PROMPT
The full set of records must be returned exactly, character for character.
*** DATA TO PROCESS Section Begins ***
/-- An earlier descriptor of the partition still holds images in a stage area that this one needs. -/
def State.stageBusy (s : State) (x : Flight) : Bool :=
  let slices := (s.needOf x).map (fun e => e.1)
  s.work.flights.any (fun y => y.id != x.id && y.part == x.part && y.staged && y.unstarted &&
    (s.needOf y).any (fun e => slices.contains e.1))

/-! ### Admission checks -/

/-- A length, offset and stride of a per-tile image (Tables 4.11, 5.14). -/
def imageOk (len off stride : Nat) : Bool :=
  len % 16 == 0 && decide (len ≤ 65536) && off % 16 == 0 && decide (off + len ≤ 65536) && stride % 64 == 0 && decide (len ≤ stride)

/-- An image lies at a multiple of 64 B, if there is one (R148). -/
def imageAligned (len base : Nat) : Bool := len == 0 || base % 64 == 0

/-- Reserved fields of a LAUNCH are zero. -/
def launchReserved (d : Bytes) : Bool := lFlags d / 32 == 0 && byteAt d 39 == 0 && allZero (slice d 116 12)

/-- The fields of a LAUNCH are in range (R148, R149). -/
def launchFields (d : Bytes) : Bool :=
  let keepI := bit (lFlags d) 0
  let keepD := bit (lFlags d) 1
  decide (1 ≤ lCount d) && decide (lCount d ≤ 4096) && decide (lFirst d + lCount d ≤ 4096) &&
  decide (1 ≤ lBudget d) && decide (lBudget d ≤ 1024) && lEntry d % 2 == 0 && decide (lEntry d < 16384) &&
  lILen d % 4 == 0 && decide (lILen d ≤ 16384) && (keepI == (lILen d == 0)) && imageAligned (lILen d) (lIBase d) &&
  (keepI || decide (lEntry d < lILen d)) &&
  lSLen d % 16 == 0 && decide (lSLen d ≤ 65536) && lSDmem d % 16 == 0 && decide (lSDmem d + lSLen d ≤ 65536) && imageAligned (lSLen d) (lSBase d) &&
  imageOk (lPLen d) (lPDmem d) (lPStride d) && imageAligned (lPLen d) (lPBase d) &&
  imageOk (lWLen d) (lWDmem d) (lWStride d) && (bit (lFlags d) 2 == (lWLen d != 0)) &&
  !(keepD && (lSLen d != 0 || lPLen d != 0)) &&
  !(lSLen d != 0 && lPLen d != 0 && meets (lSDmem d) (lSLen d) (lPDmem d) (lPLen d))

/-- The admission checks of a LAUNCH (R148, R149, R228). -/
def State.launchStatic (s : State) (p : Nat) (d : Bytes) : Nat :=
  let tiles := s.launchTiles d
  firstStatus [
    (dSpeculative d || dPencil d || !launchFields d, 6),
    (!s.stageFits p (s.stageNeed p d), 6),
    ((match tiles with
      | none => true
      | some ts => ts.any (fun t => (s.tile t).partition != some p)), 3),
    ((match tiles with
      | none => false
      | some ts => ts.any (fun t => (s.tile t).coreFenced)), 8)]

/-- The source operands of a descriptor's images, with their verification (R74): (operand, check). -/
def State.imageOpnds (s : State) (p : Nat) (d : Bytes) : List Opnd :=
  let one (b n : Nat) (c : Bool) : List Opnd := if n = 0 then [] else [⟨b, 1, n, n, c, false⟩]
  match dKey d with
  | 0x30001 =>
    one (lIBase d) (lILen d) (bit (lFlags d) 3) ++ one (lSBase d) (lSLen d) (bit (lFlags d) 4) ++
      (if lPLen d = 0 then [] else [⟨lPBase d, lCount d, lPLen d, lPStride d, bit (lFlags d) 4, false⟩])
  | 0x40001 => one (oBase d) (oLen d) (oCheck d)
  | _ =>
    let n := (s.sched p).programTiles.length
    if uPLen d = 0 ∨ n = 0 then [] else [⟨uPBase d, n, uPLen d, uPStride d, bit (uFlags d) 2, false⟩]

/-- The writeback operand of a LAUNCH or RUN. -/
def State.writebackOpnds (s : State) (p : Nat) (d : Bytes) : List Opnd :=
  match dKey d with
  | 0x30001 => if lWLen d = 0 then [] else [⟨lWBase d, lCount d, lWLen d, lWStride d, false, true⟩]
  | 0x40002 =>
    let n := (s.sched p).programTiles.length
    if uWLen d = 0 ∨ n = 0 then [] else [⟨uWBase d, n, uWLen d, uWStride d, false, true⟩]
  | _ => []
*** DATA TO PROCESS Section Ends ***
COMPLETED TASK
/-- An earlier descriptor of the partition still holds images in a stage area that this one needs. -/
def State.stageBusy (s : State) (x : Flight) : Bool :=
  let slices := (s.needOf x).map (fun e => e.1)
  s.work.flights.any (fun y => y.id != x.id && y.part == x.part && y.staged && y.unstarted &&
    (s.needOf y).any (fun e => slices.contains e.1))

/-! ### Admission checks -/

/-- A length, offset and stride of a per-tile image (Tables 4.11, 5.14). -/
def imageOk (len off stride : Nat) : Bool :=
  len % 16 == 0 && decide (len ≤ 65536) && off % 16 == 0 && decide (off + len ≤ 65536) && stride % 64 == 0 && decide (len ≤ stride)

/-- An image lies at a multiple of 64 B, if there is one (R148). -/
def imageAligned (len base : Nat) : Bool := len == 0 || base % 64 == 0

/-- Reserved fields of a LAUNCH are zero. -/
def launchReserved (d : Bytes) : Bool := lFlags d / 32 == 0 && byteAt d 39 == 0 && allZero (slice d 116 12)

/-- The fields of a LAUNCH are in range (R148, R149). -/
def launchFields (d : Bytes) : Bool :=
  let keepI := bit (lFlags d) 0
  let keepD := bit (lFlags d) 1
  decide (1 ≤ lCount d) && decide (lCount d ≤ 4096) && decide (lFirst d + lCount d ≤ 4096) &&
  decide (1 ≤ lBudget d) && decide (lBudget d ≤ 1024) && lEntry d % 2 == 0 && decide (lEntry d < 16384) &&
  lILen d % 4 == 0 && decide (lILen d ≤ 16384) && (keepI == (lILen d == 0)) && imageAligned (lILen d) (lIBase d) &&
  (keepI || decide (lEntry d < lILen d)) &&
  lSLen d % 16 == 0 && decide (lSLen d ≤ 65536) && lSDmem d % 16 == 0 && decide (lSDmem d + lSLen d ≤ 65536) && imageAligned (lSLen d) (lSBase d) &&
  imageOk (lPLen d) (lPDmem d) (lPStride d) && imageAligned (lPLen d) (lPBase d) &&
  imageOk (lWLen d) (lWDmem d) (lWStride d) && (bit (lFlags d) 2 == (lWLen d != 0)) &&
  !(keepD && (lSLen d != 0 || lPLen d != 0)) &&
  !(lSLen d != 0 && lPLen d != 0 && meets (lSDmem d) (lSLen d) (lPDmem d) (lPLen d))

/-- The admission checks of a LAUNCH (R148, R149, R228). -/
def State.launchStatic (s : State) (p : Nat) (d : Bytes) : Nat :=
  let tiles := s.launchTiles d
  firstStatus [
    (dSpeculative d || dPencil d || !launchFields d, 6),
    (!s.stageFits p (s.stageNeed p d), 6),
    ((match tiles with
      | none => true
      | some ts => ts.any (fun t => (s.tile t).partition != some p)), 3),
    ((match tiles with
      | none => false
      | some ts => ts.any (fun t => (s.tile t).coreFenced)), 8)]

/-- The source operands of a descriptor's images, with their verification (R74): (operand, check). -/
def State.imageOpnds (s : State) (p : Nat) (d : Bytes) : List Opnd :=
  let one (b n : Nat) (c : Bool) : List Opnd := if n = 0 then [] else [⟨b, 1, n, n, c, false⟩]
  match dKey d with
  | 0x30001 =>
    one (lIBase d) (lILen d) (bit (lFlags d) 3) ++ one (lSBase d) (lSLen d) (bit (lFlags d) 4) ++
      (if lPLen d = 0 then [] else [⟨lPBase d, lCount d, lPLen d, lPStride d, bit (lFlags d) 4, false⟩])
  | 0x40001 => one (oBase d) (oLen d) (oCheck d)
  | _ =>
    let n := (s.sched p).programTiles.length
    if uPLen d = 0 ∨ n = 0 then [] else [⟨uPBase d, n, uPLen d, uPStride d, bit (uFlags d) 2, false⟩]

/-- The writeback operand of a LAUNCH or RUN. -/
def State.writebackOpnds (s : State) (p : Nat) (d : Bytes) : List Opnd :=
  match dKey d with
  | 0x30001 => if lWLen d = 0 then [] else [⟨lWBase d, lCount d, lWLen d, lWStride d, false, true⟩]
  | 0x40002 =>
    let n := (s.sched p).programTiles.length
    if uWLen d = 0 ∨ n = 0 then [] else [⟨uWBase d, n, uWLen d, uWStride d, false, true⟩]
  | _ => []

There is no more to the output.